Comparisons to *Platform Specific Libraries*. Figure 11 shows the comparisons of TensorIR to two platform specific solutions: CUT-LASS [23] and TensorRT [32]. TensorIR outperforms the baselines



Figure 10: Single operator comparison to existing machine learning compilers on Nvidia GPU. TensorIR brings up to 7.5x speed across workloads.



Figure 11: Single operator comparison to platform-specific libraries. We did not show the numbers of CUTLASS on DEP, GRP, and T2D as the library does not support them. TensorIR outperforms the baselines on C1D, C2D, DEP, T2D, and DIL by up to 13.9x and gets to more than 75% throughput on C3D, GMM, and GRP.

on C1D, C2D, DEP, T2D, and DIL by up to 13.9×. These results shows the advantage of automatic optimizations provided by TensorIR. Notably, TensorIR gets to more than 75% on C3D, GRP an GMM. These results show that even on workloads that are intensively optimized by dedicated engineering teams, TensorIR can still get close to or match existing vendor-specific solutions. We expect the remaining gap continues to close as we bring additional insights from these libraries to TensorIR. In all cases, the baseline solutions are optimized by dedicated engineering teams, while TensorIR enables automated compilation for a given tensor intrinsic declaration.

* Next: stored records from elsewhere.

/-! ### Accesses of engines (R304, R321) -/

/-- What an engine's access meets. -/
inductive EngFault where
  | page (va cause level pte : Nat)
  | trap (c : Cause)
  | err
deriving DecidableEq, Repr

/-- A virtual range cut at line boundaries. -/
def vaPieces : Nat → Nat → Nat → List (Nat × Nat)
  | 0, _, _ => []
  | k + 1, va, n =>
    if n = 0 then []
    else
      let m := min n (128 - va % 128)
      (va, m) :: vaPieces k (va + m) (n - m)

def rangePieces (va n : Nat) : List (Nat × Nat) := vaPieces (n / 128 + 2) va n

/-- A translation for an engine, with the address of a fault. -/
def engTranslate (s : State) (w : Who) (va : Nat) (isWrite : Bool) : State × Except EngFault Phys :=
  if inGlobal va then
    match translate s w va isWrite with
    | (s1, .error (.page c l p)) => (s1, .error (.page va c l p))
    | (s1, .error (.trap c)) => (s1, .error (.trap c))
    | (s1, .ok p) => (s1, .ok p)
  else (s, .error (.trap { code := 0x10, info := laddr 0 (BitVec.ofNat 64 va) }))

/-- A probe of every page of a range: the lowest fault (R200, R254). -/
def probeRange (s : State) (w : Who) (va n : Nat) (isWrite : Bool) : State × Option EngFault :=
  (rangePieces va n).foldl (fun r p =>
    match r.2 with
    | some f => (r.1, some f)
    | none =>
      match engTranslate r.1 w p.1 isWrite with
      | (s1, .error f) => (s1, some f)
      | (s1, .ok _) => (s1, none)) (s, none)

/-- A relaxed home-performed read of n bytes at va by an engine (R321). -/
def engRead (s : State) (w : Who) (va n : Nat) : State × Except EngFault (List Byte) :=
  (rangePieces va n).foldl (fun r p =>
    match r.2 with
    | .error f => (r.1, .error f)
    | .ok bs =>
      match engTranslate r.1 w p.1 false with
      | (s1, .error f) => (s1, .error f)
      | (s1, .ok ph) =>
        let g := homeLoad s1 w p.2 ph
        if g.2.bad then (g.1, .error .err) else (g.1, .ok (bs ++ g.2.bytes))) (s, .ok [])

/-- A relaxed home-performed write of bytes at va by an engine, and the latest completion time. -/
def engWrite (s : State) (w : Who) (va : Nat) (bs : List Byte) : State × Except EngFault Nat :=
  (rangePieces va bs.length).foldl (fun r p =>
    match r.2 with
    | .error f => (r.1, .error f)
    | .ok c =>
      match engTranslate r.1 w p.1 true with
      | (s1, .error f) => (s1, .error f)
      | (s1, .ok ph) =>
        match ph.target with
        | .fabric peer fa =>
          let g := peerAsk s1 w peer fa 1 p.2 ((bs.drop (p.1 - va)).take p.2)
          (g.1, if g.2.bad then .error .err else .ok c)
        | .mem loc =>
          let x := storeAt s1 w.group loc ((bs.drop (p.1 - va)).take p.2)
          (x.1, .ok (max c x.2))) (s, .ok 0)

/-- A number read or written by an engine. -/
def engReadNum (s : State) (w : Who) (va n : Nat) : State × Except EngFault Nat :=
  let r := engRead s w va n
  (r.1, r.2.map leNat)

def engWriteNum (s : State) (w : Who) (va n v : Nat) : State × Except EngFault Nat := engWrite s w va (leBytes n v)

/-- The atomic add of an engine to a 64-bit word: the old value, and the completion time of the new one. -/
def engAdd (s : State) (w : Who) (va k : Nat) : State × Except EngFault (Nat × Nat) :=
  match engTranslate s w va true with
  | (s1, .error f) => (s1, .error f)
  | (s1, .ok ph) =>
    match ph.target with
    | .fabric peer fa =>
      let g := peerAsk s1 w peer fa 2 8 (leBytes 8 k)
      (g.1, if g.2.bad then .error .err else .ok (leNat g.2.bytes, ticks s1))
    | .mem loc =>
      let g := loadAt s1 w.group loc 8
      if g.2.bad then (g.1, .error .err)
      else
        let x := storeAt g.1 w.group loc (leBytes 8 ((leNat g.2.bytes + k) % 2 ^ 64))
        (x.1, .ok (leNat g.2.bytes, x.2))

/-- The global line that a stash offset is bound to. -/
def boundLine (s : State) (team off : Nat) : Option Nat := (stashBinding s team off).bind fun b => b.2.1.lines[b.2.2]?

/-- A stash access to the bytes of one line by `who`: the fill of a bound line, and the transactions of others that hold it (R186, R190). -/
def enterStash (s : State) (who : Option Nat) (team off : Nat) (isWrite : Bool) : State :=
  match boundLine s team off with
  | some gl => conflict (touchStash (needLine s gl isWrite) team off).1 who gl isWrite
  | none => s

/-- Stash bytes of a team from offset off, through its bindings; a bound line reports the completion time of its latest write, and the
errors of its home (R161, R186, R318). -/
def stashRead (s : State) (who : Option Nat) (team off n : Nat) : State × Got :=
  let ps := rangePieces off n
  let s1 := ps.foldl (fun s p => enterStash s who team p.1 false) s
  (s1, { bytes := (List.range n).map (fun i => readByte s1.mem (touchStash s1 team (off + i)).2.1)
         ctime := (ps.map fun p => ((boundLine s1 team p.1).bind (tblGet s1.lineC)).getD 0).foldl max 0
         bad := ps.any fun p => badRead s1 (touchStash s1 team p.1).2.1 p.2 ||
           ((boundLine s1 team p.1).map fun gl => badRead s1 (128 * gl + p.1 % 128) p.2).getD false })

/-- Stash bytes written by `who`, and the latest completion time: a bound line is written where its owner holds it (R186, R318). -/
def stashWrite (s : State) (who : Option Nat) (team off : Nat) (bs : List Byte) : State × Nat :=
  (pieces off bs).foldl (fun r p =>
    let s0 := enterStash r.1 who team p.1 true
    let at_ := (touchStash s0 team p.1).2.1
    match boundLine s0 team p.1 with
    | some gl =>
      let c := max (ticks s0) ((tblGet s0.leases gl).getD 0)
      let s1 := clearUnits (dirtyOwner s0 (128 * gl)) at_ p.2.length
      ({ s1 with mem := writeBytes s1.mem at_ p.2, lineC := tblSet s1.lineC gl c }, max r.2 c)
    | none =>
      let s1 := clearUnits s0 at_ p.2.length
      ({ s1 with mem := writeBytes s1.mem at_ p.2 }, max r.2 (ticks s1))) (s, 0)

/-- A stash access to some bytes meets an error at the home of a bound line that it fills (R161). -/
def fillBad (s : State) (team off n : Nat) : Bool :=
  (rangePieces off n).any fun p =>
    match boundLine s team p.1 with
    | some gl => (tblGet s.owners gl).isNone && badRead s (128 * gl) 128
    | none => false

/-- The slot of the bind conflict that a stash access to some bytes meets (R186). -/
def clashSlot (s : State) (team off n : Nat) : Option Nat := (rangePieces off n).findSome? fun p => (touchStash s team p.1).2.2

/-- The size of a team's stash. -/
def stashSize (s : State) (team : Nat) : Nat := ((tblGet s.teams team).map (·.stash)).getD 0

/-- The team of rank r of a team's cluster, while its teams are resident. -/
def clusterTeam (s : State) (team r : Nat) : Option Nat :=
  match tblGet s.teams team with
  | none => none
  | some t =>
    let c := ((tblGet s.grids t.grid).map (·.launch.csize)).getD 1
    if c ≤ r then none
    else (tblFind s.teams fun _ x => x.grid == t.grid && x.teamid == t.teamid / c * c + r).map (·.1)

/-- The number of teams in a team's cluster. -/
def clusterSize (s : State) (team : Nat) : Nat :=
  match tblGet s.teams team with
  | some t => ((tblGet s.grids t.grid).map (·.launch.csize)).getD 1
  | none => 1

/-- An engine address: the global window, or the team's own stash through window 0xFE (R201, R249, R253). -/
def inOwnStash (a : Nat) : Bool := a / 2 ^ 48 == 0xFE && a / 2 ^ 24 % 2 ^ 24 == 0

/-- The copy with number uid. -/
def findCopy (g : Group) (uid : Nat) : Option Copy := g.copies.find? fun c => c.uid == uid

/-- Copy uid changes. -/
def upCopy (uid : Nat) (f : Copy → Copy) (g : Group) : Group := { g with copies := g.copies.map fun c => if c.uid = uid then f c else c }

/-- A bind conflict that an engine's access meets is a reported error of the operation or the copy that it belongs to (R186).
Log entry 91 (DEDUCED). -/
def noteClash (s : State) (w : Who) (slot : Option Nat) : State :=
  match slot, w.op with
  | some i, some (n, uid) =>
    s.upGroup n fun g =>
      upCopy uid (fun c => { c with clash := some (c.clash.getD i) })
        (upOp g uid fun o => { o with err := some (o.err.getD { code := 0x1C, info := small i }) })
  | _, _ => s

/-- A read by an engine for a team of a generic address in the global window or window 0xFE. -/
def genRead (s : State) (w : Who) (team a n : Nat) : State × Except EngFault (List Byte) :=
  if inOwnStash a then
    let r := stashRead (noteClash s w (clashSlot s team (a % 2 ^ 24) n)) w.group team (a % 2 ^ 24) n
    (r.1, if r.2.bad then .error .err else .ok r.2.bytes)
  else engRead s w a n

/-- A write by an engine for a team of a generic address in the global window or window 0xFE, and its completion time. -/
def genWrite (s : State) (w : Who) (team a : Nat) (bs : List Byte) : State × Except EngFault Nat :=
  if inOwnStash a then
    let bad := fillBad s team (a % 2 ^ 24) bs.length
    let r := stashWrite (noteClash s w (clashSlot s team (a % 2 ^ 24) bs.length)) w.group team (a % 2 ^ 24) bs
    (r.1, if bad then .error .err else .ok r.2)
  else engWrite s w a bs

/-- CHZ rises to a completion time (R36). -/
def raiseChz (c : Nat) (g : Group) : Group := { g with chz := max g.chz c }

/-- Every memory access of the group older than uid is done: loads have returned, stores are acknowledged. -/
def opsDone (g : Group) (uid : Nat) : Bool :=
  g.ops.all fun o => decide (uid ≤ o.uid) || o.kind.isNone || o.stage == .complete

/-- The operation loads: its registers take what it reads. -/
def loads : MemKind → Bool
  | .store _ | .multicast .. | .flagged .. => false
  | .atomic _ _ dst => dst.isSome
  | _ => true

/-- The loads older than uid have returned, and its stores have entered the core's write path: none of their lanes is in flight (R319). -/
def opsPerformed (g : Group) (uid : Nat) : Bool :=
  g.ops.all fun o => decide (uid ≤ o.uid) || (match o.kind with
    | none => true
    | some k => o.stage != .issued && o.flight == [] && (!loads k || o.remote == []))

/-- An access of the group is in flight: what touches its bytes waits (R308). -/
def flying (g : Group) : Bool := g.ops.any fun o => o.flight != []

/-- A device-scope or wider scope. -/
def wideScope : Scope → Bool
  | .grp => false
  | .team => false
  | _ => true

/-- The condition of a release of the group before operation uid (R319). -/
def releaseMet (s : State) (g : Group) (sc : Scope) (uid : Nat) : Bool :=
  if wideScope sc then opsDone g uid && g.wcb == [] && passes s g.chz
  else opsPerformed g uid && g.wcb == []

end Sys2Proof.Machine
end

#### 5.2 End-to-end Model Evaluation

In this section, we evaluate the impacts that TensorIR can bring to end-to-end model execution. We evaluate our solutions on four widely-used models [13, 14, 18, 19] on on NVIDIA RTX 3080. We include TVM and AMOS as machine learning compiler baselines. Additionally, we also include PyTorch (version 1.13.0.dev20220612) as a framework reference point. Finally, we include TensorRT, which is a vendor-specific solution that is heavily optimized by engineering teams at Nvidia.

The results are shown in Figure 12. TensorIR outperforms Py-Torch, TVM, and AMOS by  $1.2 - 8.8 \times$ . Additionally, TensorIR brings 30% better performance on MobileNet V2 comparing to TensorRT, and achieves the 88% - 100% throughput on ResNet50 and BERT\_large. Additionally, TensorIR can automatically support emerging models such as Vision Transformer, which TensorRT does not yet support. These results show that our abstraction and the automatic scheduler can bring close or even better performance than the best effort libraries on common machine learning models. Additionally, the automated solution enables us to bring faster support for emerging models.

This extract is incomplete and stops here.